Mitochondrial damage is implicated in the progression of cardiac disease. Considerable evidence suggests that proinflammatory cytokines induce oxidative stress and contribute to cardiac dysfunction. This study was conducted to determine whether a TNF-induced increase in superoxide (O(2)(*)(-)) contributes to mitochondrial damage in the left ventricle (LV) by impairing respiratory complex I activity. We employed an electron paramagnetic resonance (EPR) method to measure O(2)(*)(-) and oxygen consumption in mitochondrial respiratory complexes, using an oxygen label. Adult male Sprague-Dawley rats were divided into four groups: control, TNF treatment (ip), TNF+ apocynin (APO; 200 micromol/kg bw, orally), and TNF+ Tempol (Temp; 300 micromol/kg bw, orally). TNF was injected daily for 5 days.

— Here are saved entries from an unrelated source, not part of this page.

-- ==== Sys2Proof/Proofs/InvariantBase.lean ====
section
/-! SUPPORT. Where the invariant starts: power-on and the launch of a stream (70_reset_and_hazards R133, R135). -/

namespace Sys2Proof.Machine

/-- A launched stream of descriptors has an empty record and no mark, and the spaces are as the host left them, so it is enough that the
parameters are legal and the spaces are well formed. -/
theorem launch_inv {p : List Nat} {s : State} (hcfg : ConfigOk s.cfg)
    (hT : Memory.wf s.T ∧ Memory.inside s.cfg.tSize s.T) (hB : Memory.wf s.B ∧ Memory.inside s.cfg.bSize s.B)
    (hp : ∀ w ∈ p, w < 2 ^ descriptorBits s.cfg.addrW) : (launch p s).Inv where
  cfg := hcfg
  stream := hp
  tCanonical := hT.1
  tInside := hT.2
  bCanonical := hB.1
  bInside := hB.2
  onePerCommand := rfl
  index := Nat.zero_le _
  countFits := by simp
  countOnlyOk := by simp
  markEarlier := by simp

/-- Power-on is the launch of an empty stream over empty spaces, at the example parameters (log entries 1, 7). -/
theorem reset_inv : State.reset.Inv :=
  have hempty {α : Type} (size : Nat) : Memory.wf ([] : Space α) ∧ Memory.inside size ([] : Space α) := by simp
  launch_inv (p := []) (s := State.reset) exampleConfig_ok (hempty _) (hempty _) (by simp)

/-- Settles O49: both are launches over legal parameters and well-formed spaces. -/
theorem invariantHoldsAtResetAndLaunch : Obligations.InvariantHoldsAtResetAndLaunch :=
  ⟨reset_inv, fun _ _ hs hp => launch_inv hs.cfg ⟨hs.tCanonical, hs.tInside⟩ ⟨hs.bCanonical, hs.bInside⟩ hp⟩

end Sys2Proof.Machine
end

section
/-! SUPPORT. The 17 commands by form: four operations over a codec, and TRITNEW (30_encoding R46); the operation each one runs, and the
words a decoded one carries. -/

namespace Sys2Proof.Machine

/-- Every command is a codec command or TRITNEW. -/
theorem instr_cases {motive : Instr → Prop}
    (codec : ∀ f c a0 a1 a2 a3, motive (codecCommand f c a0 a1 a2 a3))
    (tritnew : ∀ a0 a1 a2 a3, motive (.tritnew a0 a1 a2 a3)) : ∀ i, motive i
  | .encszB3 a0 a1 a2 a3 => codec .encsz .b3 a0 a1 a2 a3
  | .encszB243 a0 a1 a2 a3 => codec .encsz .b243 a0 a1 a2 a3
  | .encszBct a0 a1 a2 a3 => codec .encsz .bct a0 a1 a2 a3
  | .encszDpt a0 a1 a2 a3 => codec .encsz .dpt a0 a1 a2 a3
  | .encB3 a0 a1 a2 a3 => codec .enc .b3 a0 a1 a2 a3
  | .encB243 a0 a1 a2 a3 => codec .enc .b243 a0 a1 a2 a3
  | .encBct a0 a1 a2 a3 => codec .enc .bct a0 a1 a2 a3
  | .encDpt a0 a1 a2 a3 => codec .enc .dpt a0 a1 a2 a3
  | .decszB3 a0 a1 a2 a3 => codec .decsz .b3 a0 a1 a2 a3
  | .decszB243 a0 a1 a2 a3 => codec .decsz .b243 a0 a1 a2 a3
  | .decszBct a0 a1 a2 a3 => codec .decsz .bct a0 a1 a2 a3
  | .decszDpt a0 a1 a2 a3 => codec .decsz .dpt a0 a1 a2 a3
  | .decB3 a0 a1 a2 a3 => codec .dec .b3 a0 a1 a2 a3
  | .decB243 a0 a1 a2 a3 => codec .dec .b243 a0 a1 a2 a3
  | .decBct a0 a1 a2 a3 => codec .dec .bct a0 a1 a2 a3
  | .decDpt a0 a1 a2 a3 => codec .dec .dpt a0 a1 a2 a3
  | .tritnew a0 a1 a2 a3 => tritnew a0 a1 a2 a3

/-! ## The operation a command runs -/

section
variable (c : CodecName) (a0 a1 a2 a3 : Nat) (s : State)

theorem exec_encsz : exec (codecCommand .encsz c a0 a1 a2 a3) s = encodedSize (chunkSizeOf c) a3 s := by
  cases c <;> rfl

theorem exec_enc : exec (codecCommand .enc c a0 a1 a2 a3) s = encodeSlice (codecOf s.cfg c) a0 a1 a2 a3 s := by
  cases c <;> rfl

theorem exec_decsz : exec (codecCommand .decsz c a0 a1 a2 a3) s = decodedSize (chunkSizeOf c) a3 s := by
  cases c <;> rfl

theorem exec_dec : exec (codecCommand .dec c a0 a1 a2 a3) s = decodeSlice (codecOf s.cfg c) a0 a1 a2 a3 s := by
  cases c <;> rfl

theorem exec_tritnew : exec (.tritnew a0 a1 a2 a3) s = execTritnew a0 a1 a2 a3 s := rfl

end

Rats were sacrificed, LV tissue was collected, and mitochondria were isolated for EPR studies. Total LV ROS production was significantly higher in TNF animals than in controls; APO or Temp treatment ameliorated TNF-induced LV ROS production. Total mitochondrial ROS production was significantly higher in the TNF and TNF+ APO groups than in the control and TNF+ Temp groups. These findings suggest that TNF alters the cellular redox state, reduces the expression of four complex I subunits by increasing mitochondrial O(2)(*)(-) production and depleting ATP synthesis, and decreases oxygen consumption, thereby resulting in mitochondrial damage and leading to LV dysfunction.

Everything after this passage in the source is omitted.